Exercise: An exact reproduction of all the entries is what the answer must contain.
-- Source material follows --
-- ==== Sys2Proof/Certificates/Slice0/Obligations.lean ====
section
/-! DEFINITION. The statements about this model, each with the rule it formalises. -/

open Sys2Proof Sys2Proof.Machine

/-! ### Reset -/

/-- R33: every stored element's reset value; `MAX` takes the open parameter. -/
def Obligations.ResetStateHoldsTheSpecsValues : Prop :=
  State.reset.block =
    { crc := 0x0000#16, seq := 0x00#8, comp := 0x00#8, rxcrc := 0x0000#16, frame := 0x00#8,
      en := false, max := Config.tmoMaxReset, count := 0x00000000#32, tickf := false }

/-- R115: what RESET does to every element, the flags it leaves, that it is idempotent, and that marks stay. -/
def Obligations.ResetOperationRestoresEveryElement : Prop :=
  (∀ w, decode ⟨0x202#12, w⟩ = .op .reset) ∧
  ∀ s : State,
    exec .reset s = .next
      { s with
        block := { crc := 0x0000#16, seq := 0x00#8, comp := 0x00#8, rxcrc := 0x0000#16, frame := 0x00#8,
                   en := false, max := Config.tmoMaxReset, count := 0x00000000#32, tickf := false }
        outcomes := .ok none :: s.outcomes } ∧
    ∀ t, exec .reset s = .next t →
      (readReg .pktStatus t.block = 0x00000002#32 ∧ readReg .pktFrame t.block = 0x00000000#32 ∧
        readReg .tmoStatus t.block = 0x00000000#32) ∧
      (∃ u, exec .reset t = .next u ∧ u.block = t.block) ∧
      t.faultMarks = s.faultMarks ∧ t.refusalMarks = s.refusalMarks

/-- R116: after RESET no tick is counted until the host enables the counter. A run goes on past a refused descriptor with
the block as it was (log entry 5). -/
def Obligations.NoTickIsCountedAfterResetUntilEnabled : Prop :=
  ∀ (s t : State) (rs : List Request), exec .reset s = .next t → (∀ r ∈ rs, r.enables = false) →
    (runOps t rs).block.en = false ∧ (runOps t rs).block.count = 0#32 ∧ (runOps t rs).block.tickf = false

/-! ### The CRC generator -/

/-- R67: INIT = 1 loads 0x0000, INIT = 0 does nothing, the other bits are ignored. -/
def Obligations.WriteCrcCtrlInitialisesTheCrc : Prop :=
  (∀ w, decode ⟨0x900#12, w⟩ = .op (.wrCrcCtrl w)) ∧
  ∀ (w : Word) (s : State), exec (.wrCrcCtrl w) s = .next
    { s with
      block := { s.block with crc := if w.toNat % 2 = 1 then 0x0000#16 else s.block.crc }
      outcomes := .ok none :: s.outcomes }

/-- R68, R70 and R71: CRC_CTRL and CRC_DATA read 0 in every state, CRC_VALUE the CRC in bits 15:0 and 0 above; no read
changes anything else. -/
def Obligations.ReadsOfTheCrcRegistersReturnTheirWords : Prop :=
  (∀ w, decode ⟨0x800#12, w⟩ = .op .rdCrcCtrl) ∧ (∀ w, decode ⟨0x804#12, w⟩ = .op .rdCrcData) ∧
  (∀ w, decode ⟨0x808#12, w⟩ = .op .rdCrcValue) ∧
  ∀ s : State,
    exec .rdCrcCtrl s = .next { s with outcomes := .ok (some 0x00000000#32) :: s.outcomes } ∧
    exec .rdCrcData s = .next { s with outcomes := .ok (some 0x00000000#32) :: s.outcomes } ∧
    exec .rdCrcValue s = .next
      { s with outcomes := .ok (some (BitVec.ofNat 32 s.block.crc.toNat)) :: s.outcomes }

/-- R69: one byte, `wdata[7:0]`, is fed; feeding 0x00 to CRC = 0x0000 leaves it. -/
def Obligations.WriteCrcDataFeedsOneByte : Prop :=
  (∀ w, decode ⟨0x904#12, w⟩ = .op (.wrCrcData w)) ∧
  (∀ (w : Word) (s : State), exec (.wrCrcData w) s = .next
    { s with
      block := { s.block with crc := crcStep s.block.crc (BitVec.ofNat 8 (w.toNat % 256)) }
      outcomes := .ok none :: s.outcomes }) ∧
  crcStep 0x0000#16 0x00#8 = 0x0000#16

/-- R72, R85 and R99: writes to the three read-only registers are accepted and have no effect. -/
def Obligations.WritesToReadOnlyRegistersHaveNoEffect : Prop :=
  (∀ w, decode ⟨0x908#12, w⟩ = .op (.wrCrcValue w)) ∧ (∀ w, decode ⟨0x914#12, w⟩ = .op (.wrPktStatus w)) ∧
  (∀ w, decode ⟨0x928#12, w⟩ = .op (.wrTmoCount w)) ∧
  ∀ (w : Word) (s : State),
    exec (.wrCrcValue w) s = .next { s with outcomes := .ok none :: s.outcomes } ∧
    exec (.wrPktStatus w) s = .next { s with outcomes := .ok none :: s.outcomes } ∧
    exec (.wrTmoCount w) s = .next { s with outcomes := .ok none :: s.outcomes }

/-- R61: the update by unbounded naturals truncated to 16 bits, as R12 reads `<<` and `[15:0]`. -/
def Obligations.CrcStepIsEightShiftsWithFeedback : Prop :=
  ∀ (c : Half) (b : Byte),
    (crcStep c b).toNat =
      (fun x : Nat => if x / 32768 = 1 then ((x * 2) ^^^ 0x1021) % 65536 else (x * 2) % 65536)^[8]
        (c.toNat ^^^ (b.toNat * 256))

/-- R39: writes of CRC_DATA feed the division one bit at a time, bit 7 of a byte first and bit 0 last, the bytes in the
order of the writes. -/
def Obligations.CrcConsumesEachByteMostSignificantBitFirst : Prop :=
  ∀ (s : State) (bs : List Byte),
    (runInstrs s (bs.map (fun b => .wrCrcData (b.setWidth 32)))).block.crc =
      (bs.flatMap (fun b => (List.range 8).map (fun k => b.getLsbD (7 - k)))).foldl crcBit s.block.crc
-- Source material concluded --
Reply:
-- ==== Sys2Proof/Certificates/Slice0/Obligations.lean ====
section
/-! DEFINITION. The statements about this model, each with the rule it formalises. -/

open Sys2Proof Sys2Proof.Machine

/-! ### Reset -/

/-- R33: every stored element's reset value; `MAX` takes the open parameter. -/
def Obligations.ResetStateHoldsTheSpecsValues : Prop :=
  State.reset.block =
    { crc := 0x0000#16, seq := 0x00#8, comp := 0x00#8, rxcrc := 0x0000#16, frame := 0x00#8,
      en := false, max := Config.tmoMaxReset, count := 0x00000000#32, tickf := false }

/-- R115: what RESET does to every element, the flags it leaves, that it is idempotent, and that marks stay. -/
def Obligations.ResetOperationRestoresEveryElement : Prop :=
  (∀ w, decode ⟨0x202#12, w⟩ = .op .reset) ∧
  ∀ s : State,
    exec .reset s = .next
      { s with
        block := { crc := 0x0000#16, seq := 0x00#8, comp := 0x00#8, rxcrc := 0x0000#16, frame := 0x00#8,
                   en := false, max := Config.tmoMaxReset, count := 0x00000000#32, tickf := false }
        outcomes := .ok none :: s.outcomes } ∧
    ∀ t, exec .reset s = .next t →
      (readReg .pktStatus t.block = 0x00000002#32 ∧ readReg .pktFrame t.block = 0x00000000#32 ∧
        readReg .tmoStatus t.block = 0x00000000#32) ∧
      (∃ u, exec .reset t = .next u ∧ u.block = t.block) ∧
      t.faultMarks = s.faultMarks ∧ t.refusalMarks = s.refusalMarks

/-- R116: after RESET no tick is counted until the host enables the counter. A run goes on past a refused descriptor with
the block as it was (log entry 5). -/
def Obligations.NoTickIsCountedAfterResetUntilEnabled : Prop :=
  ∀ (s t : State) (rs : List Request), exec .reset s = .next t → (∀ r ∈ rs, r.enables = false) →
    (runOps t rs).block.en = false ∧ (runOps t rs).block.count = 0#32 ∧ (runOps t rs).block.tickf = false

/-! ### The CRC generator -/

/-- R67: INIT = 1 loads 0x0000, INIT = 0 does nothing, the other bits are ignored. -/
def Obligations.WriteCrcCtrlInitialisesTheCrc : Prop :=
  (∀ w, decode ⟨0x900#12, w⟩ = .op (.wrCrcCtrl w)) ∧
  ∀ (w : Word) (s : State), exec (.wrCrcCtrl w) s = .next
    { s with
      block := { s.block with crc := if w.toNat % 2 = 1 then 0x0000#16 else s.block.crc }
      outcomes := .ok none :: s.outcomes }

/-- R68, R70 and R71: CRC_CTRL and CRC_DATA read 0 in every state, CRC_VALUE the CRC in bits 15:0 and 0 above; no read
changes anything else. -/
def Obligations.ReadsOfTheCrcRegistersReturnTheirWords : Prop :=
  (∀ w, decode ⟨0x800#12, w⟩ = .op .rdCrcCtrl) ∧ (∀ w, decode ⟨0x804#12, w⟩ = .op .rdCrcData) ∧
  (∀ w, decode ⟨0x808#12, w⟩ = .op .rdCrcValue) ∧
  ∀ s : State,
    exec .rdCrcCtrl s = .next { s with outcomes := .ok (some 0x00000000#32) :: s.outcomes } ∧
    exec .rdCrcData s = .next { s with outcomes := .ok (some 0x00000000#32) :: s.outcomes } ∧
    exec .rdCrcValue s = .next
      { s with outcomes := .ok (some (BitVec.ofNat 32 s.block.crc.toNat)) :: s.outcomes }

/-- R69: one byte, `wdata[7:0]`, is fed; feeding 0x00 to CRC = 0x0000 leaves it. -/
def Obligations.WriteCrcDataFeedsOneByte : Prop :=
  (∀ w, decode ⟨0x904#12, w⟩ = .op (.wrCrcData w)) ∧
  (∀ (w : Word) (s : State), exec (.wrCrcData w) s = .next
    { s with
      block := { s.block with crc := crcStep s.block.crc (BitVec.ofNat 8 (w.toNat % 256)) }
      outcomes := .ok none :: s.outcomes }) ∧
  crcStep 0x0000#16 0x00#8 = 0x0000#16

/-- R72, R85 and R99: writes to the three read-only registers are accepted and have no effect. -/
def Obligations.WritesToReadOnlyRegistersHaveNoEffect : Prop :=
  (∀ w, decode ⟨0x908#12, w⟩ = .op (.wrCrcValue w)) ∧ (∀ w, decode ⟨0x914#12, w⟩ = .op (.wrPktStatus w)) ∧
  (∀ w, decode ⟨0x928#12, w⟩ = .op (.wrTmoCount w)) ∧
  ∀ (w : Word) (s : State),
    exec (.wrCrcValue w) s = .next { s with outcomes := .ok none :: s.outcomes } ∧
    exec (.wrPktStatus w) s = .next { s with outcomes := .ok none :: s.outcomes } ∧
    exec (.wrTmoCount w) s = .next { s with outcomes := .ok none :: s.outcomes }

/-- R61: the update by unbounded naturals truncated to 16 bits, as R12 reads `<<` and `[15:0]`. -/
def Obligations.CrcStepIsEightShiftsWithFeedback : Prop :=
  ∀ (c : Half) (b : Byte),
    (crcStep c b).toNat =
      (fun x : Nat => if x / 32768 = 1 then ((x * 2) ^^^ 0x1021) % 65536 else (x * 2) % 65536)^[8]
        (c.toNat ^^^ (b.toNat * 256))

/-- R39: writes of CRC_DATA feed the division one bit at a time, bit 7 of a byte first and bit 0 last, the bytes in the
order of the writes. -/
def Obligations.CrcConsumesEachByteMostSignificantBitFirst : Prop :=
  ∀ (s : State) (bs : List Byte),
    (runInstrs s (bs.map (fun b => .wrCrcData (b.setWidth 32)))).block.crc =
      (bs.flatMap (fun b => (List.range 8).map (fun k => b.getLsbD (7 - k)))).foldl crcBit s.block.crc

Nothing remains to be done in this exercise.